(Stored data entries)
== Segment start ==
/-- The limits on an instruction's fields (R66, R69, R71 to R75, R77, R79, R82, R84, R201, R342, R362, R424, R429).
The operations and events that have no word have no such limit. -/
def Instr.wf : Instr → Bool
  | .addi _ _ _ => true
  | .andi _ _ _ => true
  | .ori _ _ _ => true
  | .xori _ _ _ => true
  | .clti _ _ _ => true
  | .cltiu _ _ _ => true
  | .slli _ _ _ => true
  | .srli _ _ _ => true
  | .srai _ _ _ => true
  | .rori _ _ _ => true
  | .add _ _ _ => true
  | .sub _ _ _ => true
  | .and _ _ _ => true
  | .or _ _ _ => true
  | .xor _ _ _ => true
  | .andn _ _ _ => true
  | .sll _ _ _ => true
  | .srl _ _ _ => true
  | .sra _ _ _ => true
  | .ror _ _ _ => true
  | .min _ _ _ => true
  | .minu _ _ _ => true
  | .max _ _ _ => true
  | .maxu _ _ _ => true
  | .mul _ _ _ => true
  | .mulh _ _ _ => true
  | .mulhu _ _ _ => true
  | .mulhsu _ _ _ => true
  | .div _ _ _ => true
  | .divu _ _ _ => true
  | .rem _ _ _ => true
  | .remu _ _ _ => true
  | .clz _ _ => true
  | .ctz _ _ => true
  | .popc _ _ => true
  | .bswap _ _ => true
  | .bilv2 _ _ _ => true
  | .bilv3 _ _ _ => true
  | .bext2 _ _ _ => true
  | .bext3 _ _ _ => true
  | .ceq _ _ _ => true
  | .cne _ _ _ => true
  | .clt _ _ _ => true
  | .cge _ _ _ => true
  | .cltu _ _ _ => true
  | .cgeu _ _ _ => true
  | .fadd _ _ _ _ r => decide (r ≠ 6)
  | .fsub _ _ _ _ r => decide (r ≠ 6)
  | .fmul _ _ _ _ r => decide (r ≠ 6)
  | .fdiv _ _ _ _ r => decide (r ≠ 6)
  | .fsqrt _ _ _ r => decide (r ≠ 6)
  | .fmin _ _ _ _ => true
  | .fmax _ _ _ _ => true
  | .fmac _ _ _ _ r => decide (r ≠ 6)
  | .fnmac _ _ _ _ r => decide (r ≠ 6)
  | .fceq _ _ _ _ => true
  | .fclt _ _ _ _ => true
  | .fcle _ _ _ _ => true
  | .fcvtf _ _ t _ r => decide (r ≠ 6 ∧ t.toNat ≤ 21)
  | .fcvtt _ _ t _ r => decide (r ≠ 6 ∧ t.toNat ≤ 21)
  | .fclass _ _ _ => true
  | .li _ _ => true
  | .lis _ _ => true
  | .pcseg _ _ => true
  | .ins16 _ _ _ => true
  | .beq _ _ _ => true
  | .bne _ _ _ => true
  | .blt _ _ _ => true
  | .bge _ _ _ => true
  | .bltu _ _ _ => true
  | .bgeu _ _ _ => true
  | .bfs k _ => decide (k.toNat ≤ 2)
  | .bfc k _ => decide (k.toNat ≤ 2)
  | .j _ => true
  | .jalr _ _ _ => true
  | .lcount k _ => decide (k.toNat ≤ 5)
  | .lstride k _ _ => decide (k.toNat ≤ 5)
  | .ldB _ _ _ _ => true
  | .ldBu _ _ _ _ => true
  | .ldH _ _ _ _ => true
  | .ldHu _ _ _ _ => true
  | .ldW _ _ _ _ => true
  | .ldWu _ _ _ _ => true
  | .ldD _ _ _ _ => true
  | .stB _ _ _ _ => true
  | .stH _ _ _ _ => true
  | .stW _ _ _ _ => true
  | .stD _ _ _ _ => true
  | .stq n _ _ _ => decide (n.toNat % 4 = 0)
  | .stqV _ _ _ _ => true
  | .amoLd d _ _ _ s _ w => decide (s ≠ 7 ∧ w ≠ 3 ∧ (w = 2 → d.toNat % 2 = 0))
  | .amoSt d _ _ _ s _ w => decide (s ≠ 7 ∧ w ≠ 3 ∧ (w = 2 → d.toNat % 2 = 0))
  | .amoSwap d _ _ _ s _ w => decide (s ≠ 7 ∧ w ≠ 3 ∧ (w = 2 → d.toNat % 2 = 0))
  | .amoCas d _ _ _ s _ w => decide (s ≠ 7 ∧ w ≠ 3 ∧ d.toNat % 2 = 0 ∧ (w = 2 → d.toNat % 4 = 0))
  | .amoAdd _ _ _ _ s _ w => decide (s ≠ 7 ∧ w.toNat ≤ 1)
  | .amoAnd _ _ _ _ s _ w => decide (s ≠ 7 ∧ w.toNat ≤ 1)
  | .amoOr _ _ _ _ s _ w => decide (s ≠ 7 ∧ w.toNat ≤ 1)
  | .amoXor _ _ _ _ s _ w => decide (s ≠ 7 ∧ w.toNat ≤ 1)
  | .amoMin _ _ _ _ s _ w => decide (s ≠ 7 ∧ w.toNat ≤ 1)
  | .amoMax _ _ _ _ s _ w => decide (s ≠ 7 ∧ w.toNat ≤ 1)
  | .amoMinu _ _ _ _ s _ w => decide (s ≠ 7 ∧ w.toNat ≤ 1)
  | .amoMaxu _ _ _ _ s _ w => decide (s ≠ 7 ∧ w.toNat ≤ 1)
  | .vamoLd _ _ _ _ s _ w => decide (s ≠ 7 ∧ w.toNat ≤ 1)
  | .vamoSt _ _ _ _ s _ w => decide (s ≠ 7 ∧ w.toNat ≤ 1)
  | .vamoSwap _ _ _ _ s _ w => decide (s ≠ 7 ∧ w.toNat ≤ 1)
  | .vamoCas _ _ _ _ s _ w => decide (s ≠ 7 ∧ w.toNat ≤ 1)
  | .vamoAdd _ _ _ _ s _ w => decide (s ≠ 7 ∧ w.toNat ≤ 1)
  | .vamoAnd _ _ _ _ s _ w => decide (s ≠ 7 ∧ w.toNat ≤ 1)
  | .vamoOr _ _ _ _ s _ w => decide (s ≠ 7 ∧ w.toNat ≤ 1)
  | .vamoXor _ _ _ _ s _ w => decide (s ≠ 7 ∧ w.toNat ≤ 1)
  | .vamoMin _ _ _ _ s _ w => decide (s ≠ 7 ∧ w.toNat ≤ 1)
  | .vamoMax _ _ _ _ s _ w => decide (s ≠ 7 ∧ w.toNat ≤ 1)
  | .vamoMinu _ _ _ _ s _ w => decide (s ≠ 7 ∧ w.toNat ≤ 1)
  | .vamoMaxu _ _ _ _ s _ w => decide (s ≠ 7 ∧ w.toNat ≤ 1)
  | .vcfg _ _ _ _ => true
  | .vtag _ t => decide (t.toNat ≤ 27)
  | .vgetx _ _ _ => true
  | .vsetx _ _ _ => true
  | .vbcast _ _ _ => true
  | .vid _ _ => true
  | .vadd _ _ _ _ _ => true
  | .vsub _ _ _ _ _ => true
  | .vmul _ _ _ _ _ => true
  | .vmac _ _ _ _ _ => true
  | .vmin _ _ _ _ _ => true
  | .vmax _ _ _ _ _ => true
  | .vdiv _ _ _ _ _ => true
  | .vsqrt _ _ _ _ => true
  | .vabs _ _ _ _ => true
  | .vneg _ _ _ _ => true
  | .vnot _ _ _ _ => true
  | .vclz _ _ _ _ => true
  | .vpopc _ _ _ _ => true
  | .vbilv2 _ _ _ _ => true
  | .vbext2 _ _ _ _ => true
  | .vmov _ _ _ _ => true
  | .vceq _ _ _ _ r => decide (4 ≤ r.toNat ∨ r = 0)
  | .vcne _ _ _ _ r => decide (4 ≤ r.toNat ∨ r = 0)
  | .vclt _ _ _ _ r => decide (4 ≤ r.toNat ∨ r = 0)
  | .vcle _ _ _ _ r => decide (4 ≤ r.toNat ∨ r = 0)
  | .vcun _ _ _ _ r => decide (4 ≤ r.toNat ∨ r = 0)
  | .vctst _ _ _ _ r => decide (4 ≤ r.toNat ∨ r = 0)
  | .vcvt _ _ t _ _ r => decide (t.toNat ≤ 27 ∧ r ≠ 6)
  | .vand _ _ _ _ r => decide (4 ≤ r.toNat ∨ r = 0)
  | .vor _ _ _ _ r => decide (4 ≤ r.toNat ∨ r = 0)
  | .vxor _ _ _ _ r => decide (4 ≤ r.toNat ∨ r = 0)
  | .vshl _ _ _ _ r => decide (4 ≤ r.toNat ∨ r = 0)
  | .vshr _ _ _ _ r => decide (4 ≤ r.toNat ∨ r = 0)
  | .vperm _ _ _ _ => true
  | .vslide _ _ _ _ => true
  | .vredsum _ _ _ => true
  | .vredmin _ _ _ => true
  | .vredmax _ _ _ => true
  | .vredand _ _ _ => true
  | .vredor _ _ _ => true
  | .vredxor _ _ _ => true
  | .vmatch _ _ _ => true
  | .vexpand _ _ _ => true
  | .vcompress _ _ _ => true
  | .vunpack _ _ _ => true
  | .vrev _ _ _ => true
  | .vld _ _ _ _ => true
  | .vlds _ _ _ _ _ => true
  | .vldx _ _ _ _ _ => true
  | .vldl _ _ _ _ _ => true
  | .vst _ _ _ _ => true
  | .vsts _ _ _ _ _ => true
  | .vstx _ _ _ _ _ => true
  | .vstl _ _ _ _ _ => true
  | .emit _ _ _ => true
  | .launch _ _ _ => true
  | .suspend _ _ _ => true
  | .yield _ => true
  | .penq _ _ _ => true
  | .waita _ _ _ _ k => decide (k.toNat ≤ 5)
  | .vwait _ _ _ _ k => decide (k.toNat ≤ 5)
  | .barArrive _ b => decide (b.toNat ≤ 15)
  | .barWait _ b => decide (b.toNat ≤ 15)
  | .barSync b => decide (b.toNat ≤ 15)
  | .lkstall _ k => decide (k.toNat ≤ 3)
  | .lkstallc _ k => decide (k.toNat ≤ 3)
  | .lkcount _ k => decide (k.toNat ≤ 3)
  | .fence _ s => decide (s ≠ 7)
  | .fenceAll s => decide (s ≠ 7)
  | .cellPropose d _ _ => decide (d ≠ 0 ∧ d.toNat % 2 = 0)
  | .cellRead d _ => decide (d ≠ 0 ∧ d.toNat % 2 = 0)
  | .cellRecycle d _ => decide (d ≠ 0 ∧ d.toNat % 2 = 0)
  | .shapeSeal _ _ => true
  | .shapeFence _ _ => true
  | .shapeDrop _ _ => true
  | .crange _ _ => true
  | .crangeDrop _ _ => true
  | .vrred _ _ k _ => decide (k.toNat ≤ 7)
  | .stBits _ _ _ => true
  | .mqCopy _ _ => true
  | .sbArm _ _ => true
  | .sbWait _ => true
  | .sbReset _ => true
  | .sbState _ _ => true
  | .sbCount _ _ => true
  | .slLoad _ _ => true
  | .peClear _ _ => true
  | .peLoad _ _ => true
  | .peMma _ _ => true
  | .peStore _ _ => true
  | .ceRun _ => true
  | .gxCommit _ _ _ => true
  | .eregW e i _ => decide (engineIndexOk e.toNat i.toNat = true)
  | .eregR e i _ => decide (engineIndexOk e.toNat i.toNat = true)
  | .texSmp _ _ _ _ => true
  | .texGrad _ _ _ _ => true
  | .texFetch _ _ _ _ => true
  | .rbox _ _ _ _ => true
  | .rtri _ _ _ _ => true
  | .vmm _ _ _ k => decide (k.toNat % 2 = 0)
  | .crr _ n => decide (crListed n.toNat = true)
  | .crw _ _ n => decide (crListed n.toNat = true)
  | .crs _ _ n => decide (crListed n.toNat = true)
  | .crc _ _ n => decide (crListed n.toNat = true)
  | .pfx _ _ _ _ _ _ _ => true
  | .mcAdd _ _ _ => true
  | .mcSub _ _ _ => true
  | .mcAnd _ _ _ => true
  | .mcOr _ _ _ => true
  | .mcXor _ _ _ => true
  | .mcShl _ _ _ => true
  | .mcShr _ _ _ => true
  | .mcMul _ _ _ => true
  | .mcAddi _ _ _ => true
  | .mcShli _ _ _ => true
  | .mcB k _ _ _ => decide (k.toNat ≤ 5)
  | .mcRd _ _ _ => true
  | .mcWr _ _ _ => true
  | .mcLdb _ _ _ => true
  | .mcStb _ _ _ => true
  | .mcElem _ _ _ => true
  | .loop => true
  | .done => true
  | .penqReply => true
  | .penqTimeout => true
  | .waitWake => true
  | .barWaitResume => true
  | .linkParkedIssue => true
  | .cellRecycleReleaseDone => true
  | .sbWaitResume => true
  | .slLoadRow => true
  | .peMmaStep => true
  | .peTileStep => true
  | .chainStep => true
  | .gxState => true
  | .gxPrim => true
  | .binnerRecord => true
  | .gxFlush => true
  | .gxEnd => true
  | .tileReplay => true
  | .resolverTileStart => true
  | .visibilityFinal => true
  | .translucentTaskEmit => true
  | .commitPerform => true
  | .tileSlotRelease => true
  | .bvBuild => true
  | .buildItem => true
  | .engineCommandComplete => true
  | .engineFault => true
  | .mqCopyPiece => true
  | .mcInvocation => true
  | .sys => true
  | .brk => true
  | .tret => true
  | .vlmaxpWrite => true
  | .fresRetry => true
  | .fresReissue => true
  | .fresKill => true
  | .fresExtend => true
  | .rctlResume => true
  | .rctlSuspend => true
  | .rctlKill => true
  | .qsave => true
  | .tlbinvPage => true
  | .tlbinvAll => true
  | .mcEnd => true
  | .dispatchGrant => true
  | .pickUp => true
  | .slotRetirement => true
  | .queueRoomResume => true
  | .taskLimit => true
  | .stageGovernorEvaluation => true
  | .balancerCycle => true
  | .migrationCommand => true
  | .windowEnqueue => true
  | .clktsTick => true
  | .localTrapEntry => true
  | .faultDomainDelivery => true
  | .faultRecordEnqueue => true
  | .pageWalk => true
  | .sliceEviction => true
  | .lineFill => true
  | .lineWriteback => true
  | .homeRead => true
  | .homeUpgrade => true
  | .sliceInvalidation => true
  | .dtRiseReport => true
  | .seamFlitReplay => true
  | .seamLoss => true
  | .snpinv => true
  | .snpdata => true
  | .snpcur => true
  | .memrd => true
  | .memwr => true
  | .meminv => true
  | .bisnpResponse => true
  | .peerAccessPacket => true
  | .remoteReducePacket => true
  | .dieIdle => true
  | .dieWake => true
  | .clockLevelStep => true
  | .moduleReset => true
  | .boot => true
  | .imageLoad => true
  | .regionCreate => true
  | .regionKill => true
  | .queueBind => true
  | .checkpoint => true
  | .restore => true
  | .attest => true
  | .telemetry => true
  | .engineReset => true
  | .shutdown => true
  | .nargWrite => true
  | .ncmdWriteWhileBusy => true
  | .unknownCommandCode => true
  | .proxyHomeLineFill => true
  | .acknowledgementReturn => true
  | .packetForwarding => true
  | .powerRefresh => true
== Segment end ==
Task goal -> Could you report how many lines of the entries include the word "engineIndexOk"? Only the number is needed.

Completed task -> 2